Goal of the exercise:
Take the material below and output exactly the run of lines from the one containing "U2, U3, H5). -/" down to the one containing "order of R66. -/", with both included.

═════ Input ═════

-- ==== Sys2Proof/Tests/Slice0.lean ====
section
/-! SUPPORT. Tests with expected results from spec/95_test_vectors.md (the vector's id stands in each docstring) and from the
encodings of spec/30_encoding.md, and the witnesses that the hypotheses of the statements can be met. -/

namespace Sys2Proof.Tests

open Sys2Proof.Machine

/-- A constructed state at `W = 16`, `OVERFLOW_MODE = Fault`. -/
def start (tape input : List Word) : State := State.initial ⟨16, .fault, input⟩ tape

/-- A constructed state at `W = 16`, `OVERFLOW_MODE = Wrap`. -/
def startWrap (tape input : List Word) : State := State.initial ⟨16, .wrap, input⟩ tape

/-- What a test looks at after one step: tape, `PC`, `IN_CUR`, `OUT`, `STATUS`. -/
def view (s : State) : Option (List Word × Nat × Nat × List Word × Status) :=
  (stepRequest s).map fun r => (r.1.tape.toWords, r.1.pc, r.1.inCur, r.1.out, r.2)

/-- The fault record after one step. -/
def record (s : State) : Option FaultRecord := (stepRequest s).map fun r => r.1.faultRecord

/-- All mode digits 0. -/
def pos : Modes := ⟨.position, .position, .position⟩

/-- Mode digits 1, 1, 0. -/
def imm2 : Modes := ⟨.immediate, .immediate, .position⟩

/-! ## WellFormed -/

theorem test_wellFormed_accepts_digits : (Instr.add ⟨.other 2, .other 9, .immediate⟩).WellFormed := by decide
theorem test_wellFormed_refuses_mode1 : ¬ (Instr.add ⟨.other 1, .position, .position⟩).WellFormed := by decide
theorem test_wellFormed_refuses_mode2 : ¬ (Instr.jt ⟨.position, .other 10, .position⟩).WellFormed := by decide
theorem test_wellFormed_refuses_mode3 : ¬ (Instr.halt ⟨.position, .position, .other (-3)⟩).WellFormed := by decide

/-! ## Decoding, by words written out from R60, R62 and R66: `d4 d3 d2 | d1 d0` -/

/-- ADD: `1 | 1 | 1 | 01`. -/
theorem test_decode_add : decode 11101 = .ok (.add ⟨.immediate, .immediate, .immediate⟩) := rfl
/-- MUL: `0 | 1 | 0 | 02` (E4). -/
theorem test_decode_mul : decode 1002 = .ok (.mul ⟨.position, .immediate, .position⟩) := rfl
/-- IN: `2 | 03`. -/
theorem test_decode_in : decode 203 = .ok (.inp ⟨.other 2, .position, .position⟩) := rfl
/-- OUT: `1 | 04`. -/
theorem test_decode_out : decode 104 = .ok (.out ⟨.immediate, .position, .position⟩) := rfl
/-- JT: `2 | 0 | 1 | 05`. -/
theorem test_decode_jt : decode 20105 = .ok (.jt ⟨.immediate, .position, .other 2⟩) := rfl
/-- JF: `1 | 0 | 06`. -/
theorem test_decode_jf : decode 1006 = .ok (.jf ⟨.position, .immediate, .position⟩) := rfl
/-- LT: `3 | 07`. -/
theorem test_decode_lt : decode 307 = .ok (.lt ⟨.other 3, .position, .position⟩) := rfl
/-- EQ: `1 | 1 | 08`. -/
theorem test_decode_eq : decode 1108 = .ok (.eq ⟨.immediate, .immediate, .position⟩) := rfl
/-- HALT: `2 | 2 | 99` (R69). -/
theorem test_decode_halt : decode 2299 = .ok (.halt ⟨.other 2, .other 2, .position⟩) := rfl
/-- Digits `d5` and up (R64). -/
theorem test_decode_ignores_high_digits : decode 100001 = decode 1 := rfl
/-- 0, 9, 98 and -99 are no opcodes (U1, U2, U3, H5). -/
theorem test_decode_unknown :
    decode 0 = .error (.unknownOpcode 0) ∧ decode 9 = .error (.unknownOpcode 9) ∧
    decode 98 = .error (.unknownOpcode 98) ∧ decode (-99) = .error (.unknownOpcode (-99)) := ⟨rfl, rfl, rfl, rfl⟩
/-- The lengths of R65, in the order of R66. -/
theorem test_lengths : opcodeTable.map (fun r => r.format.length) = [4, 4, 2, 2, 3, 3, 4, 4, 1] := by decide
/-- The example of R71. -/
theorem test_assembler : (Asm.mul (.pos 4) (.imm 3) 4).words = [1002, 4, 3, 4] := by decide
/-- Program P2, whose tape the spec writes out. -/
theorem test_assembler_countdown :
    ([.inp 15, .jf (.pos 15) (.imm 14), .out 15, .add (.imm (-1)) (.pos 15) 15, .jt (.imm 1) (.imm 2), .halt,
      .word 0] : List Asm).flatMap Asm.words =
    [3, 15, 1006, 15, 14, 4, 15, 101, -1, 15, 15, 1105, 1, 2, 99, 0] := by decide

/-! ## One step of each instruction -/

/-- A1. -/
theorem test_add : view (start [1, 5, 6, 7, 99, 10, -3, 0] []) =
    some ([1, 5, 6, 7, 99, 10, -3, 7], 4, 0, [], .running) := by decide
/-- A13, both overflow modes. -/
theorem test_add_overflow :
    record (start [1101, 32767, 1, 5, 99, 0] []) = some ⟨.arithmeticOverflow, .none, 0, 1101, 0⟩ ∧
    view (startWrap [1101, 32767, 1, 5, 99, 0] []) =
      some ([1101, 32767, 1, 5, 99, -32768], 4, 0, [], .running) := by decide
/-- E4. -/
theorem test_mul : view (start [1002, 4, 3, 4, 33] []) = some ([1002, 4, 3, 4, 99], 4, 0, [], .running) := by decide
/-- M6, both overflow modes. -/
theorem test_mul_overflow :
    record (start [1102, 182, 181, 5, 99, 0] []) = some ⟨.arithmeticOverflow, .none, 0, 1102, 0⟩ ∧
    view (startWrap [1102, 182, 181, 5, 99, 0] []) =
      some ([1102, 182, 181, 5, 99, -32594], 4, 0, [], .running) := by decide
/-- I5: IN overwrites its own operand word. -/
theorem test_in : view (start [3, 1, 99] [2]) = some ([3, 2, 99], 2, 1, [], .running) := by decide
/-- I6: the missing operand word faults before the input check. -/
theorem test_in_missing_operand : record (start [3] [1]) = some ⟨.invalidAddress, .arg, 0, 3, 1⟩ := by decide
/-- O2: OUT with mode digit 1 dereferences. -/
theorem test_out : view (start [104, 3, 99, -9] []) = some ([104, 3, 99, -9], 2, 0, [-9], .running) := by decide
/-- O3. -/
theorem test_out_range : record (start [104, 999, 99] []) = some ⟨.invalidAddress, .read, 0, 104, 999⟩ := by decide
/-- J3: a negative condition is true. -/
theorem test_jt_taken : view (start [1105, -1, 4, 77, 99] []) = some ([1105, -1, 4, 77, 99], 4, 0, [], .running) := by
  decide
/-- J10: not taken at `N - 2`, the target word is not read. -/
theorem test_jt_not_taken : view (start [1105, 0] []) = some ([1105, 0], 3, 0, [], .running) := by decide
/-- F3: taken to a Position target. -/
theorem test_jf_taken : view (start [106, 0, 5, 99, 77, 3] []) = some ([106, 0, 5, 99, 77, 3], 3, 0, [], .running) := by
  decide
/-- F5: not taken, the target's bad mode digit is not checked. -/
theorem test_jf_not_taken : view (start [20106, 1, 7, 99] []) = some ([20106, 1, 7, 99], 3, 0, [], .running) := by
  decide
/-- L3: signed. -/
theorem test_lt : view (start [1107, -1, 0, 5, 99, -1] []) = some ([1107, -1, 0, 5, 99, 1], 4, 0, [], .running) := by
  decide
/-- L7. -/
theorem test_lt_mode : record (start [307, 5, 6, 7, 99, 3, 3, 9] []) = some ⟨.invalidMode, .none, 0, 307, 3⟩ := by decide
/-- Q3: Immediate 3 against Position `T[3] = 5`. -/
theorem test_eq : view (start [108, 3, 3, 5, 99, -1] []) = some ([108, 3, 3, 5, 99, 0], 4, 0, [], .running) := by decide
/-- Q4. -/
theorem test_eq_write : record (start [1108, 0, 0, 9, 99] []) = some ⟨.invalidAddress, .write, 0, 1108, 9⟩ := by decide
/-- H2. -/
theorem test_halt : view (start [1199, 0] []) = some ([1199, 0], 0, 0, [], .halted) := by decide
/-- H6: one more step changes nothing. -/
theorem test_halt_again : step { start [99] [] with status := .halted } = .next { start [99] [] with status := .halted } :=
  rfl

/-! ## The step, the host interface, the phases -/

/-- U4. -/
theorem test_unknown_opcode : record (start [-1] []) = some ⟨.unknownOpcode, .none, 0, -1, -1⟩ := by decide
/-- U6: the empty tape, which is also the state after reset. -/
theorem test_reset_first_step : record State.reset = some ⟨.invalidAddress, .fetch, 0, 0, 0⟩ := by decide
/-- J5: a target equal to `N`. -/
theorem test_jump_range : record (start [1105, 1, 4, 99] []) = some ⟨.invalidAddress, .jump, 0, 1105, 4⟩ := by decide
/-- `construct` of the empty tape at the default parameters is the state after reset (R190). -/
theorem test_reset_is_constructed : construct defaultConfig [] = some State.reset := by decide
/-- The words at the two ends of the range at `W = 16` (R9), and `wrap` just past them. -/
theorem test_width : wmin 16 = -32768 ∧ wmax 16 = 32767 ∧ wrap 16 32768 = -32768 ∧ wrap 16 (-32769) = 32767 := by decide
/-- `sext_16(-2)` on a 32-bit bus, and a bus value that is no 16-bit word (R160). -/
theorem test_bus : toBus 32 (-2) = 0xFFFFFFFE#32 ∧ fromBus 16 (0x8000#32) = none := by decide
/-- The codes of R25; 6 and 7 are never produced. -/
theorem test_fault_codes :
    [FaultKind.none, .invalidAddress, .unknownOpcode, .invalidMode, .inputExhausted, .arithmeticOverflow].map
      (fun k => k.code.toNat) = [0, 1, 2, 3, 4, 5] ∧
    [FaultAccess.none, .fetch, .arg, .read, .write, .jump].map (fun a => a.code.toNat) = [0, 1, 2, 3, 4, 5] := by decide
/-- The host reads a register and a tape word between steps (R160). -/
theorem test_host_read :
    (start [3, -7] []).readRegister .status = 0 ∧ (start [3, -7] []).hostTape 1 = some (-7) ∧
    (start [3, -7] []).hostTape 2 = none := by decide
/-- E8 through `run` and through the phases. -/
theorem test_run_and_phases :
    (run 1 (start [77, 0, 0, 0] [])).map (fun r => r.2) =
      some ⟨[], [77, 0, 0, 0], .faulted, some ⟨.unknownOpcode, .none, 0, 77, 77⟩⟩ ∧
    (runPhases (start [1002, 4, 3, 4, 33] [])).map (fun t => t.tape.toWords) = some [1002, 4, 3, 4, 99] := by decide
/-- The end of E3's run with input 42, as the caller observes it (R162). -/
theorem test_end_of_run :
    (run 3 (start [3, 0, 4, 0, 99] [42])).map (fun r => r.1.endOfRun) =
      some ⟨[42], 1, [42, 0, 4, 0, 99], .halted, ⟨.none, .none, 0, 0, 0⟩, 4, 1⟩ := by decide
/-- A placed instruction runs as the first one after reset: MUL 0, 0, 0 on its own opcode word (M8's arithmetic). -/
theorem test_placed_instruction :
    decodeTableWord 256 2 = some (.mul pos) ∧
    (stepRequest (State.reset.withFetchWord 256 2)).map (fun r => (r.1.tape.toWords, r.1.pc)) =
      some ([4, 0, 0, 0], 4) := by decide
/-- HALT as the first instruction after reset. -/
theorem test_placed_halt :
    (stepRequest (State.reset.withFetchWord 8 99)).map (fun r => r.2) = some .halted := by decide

═════

Answer to the exercise:
/-- 0, 9, 98 and -99 are no opcodes (U1, U2, U3, H5). -/
theorem test_decode_unknown :
    decode 0 = .error (.unknownOpcode 0) ∧ decode 9 = .error (.unknownOpcode 9) ∧
    decode 98 = .error (.unknownOpcode 98) ∧ decode (-99) = .error (.unknownOpcode (-99)) := ⟨rfl, rfl, rfl, rfl⟩
/-- The lengths of R65, in the order of R66. -/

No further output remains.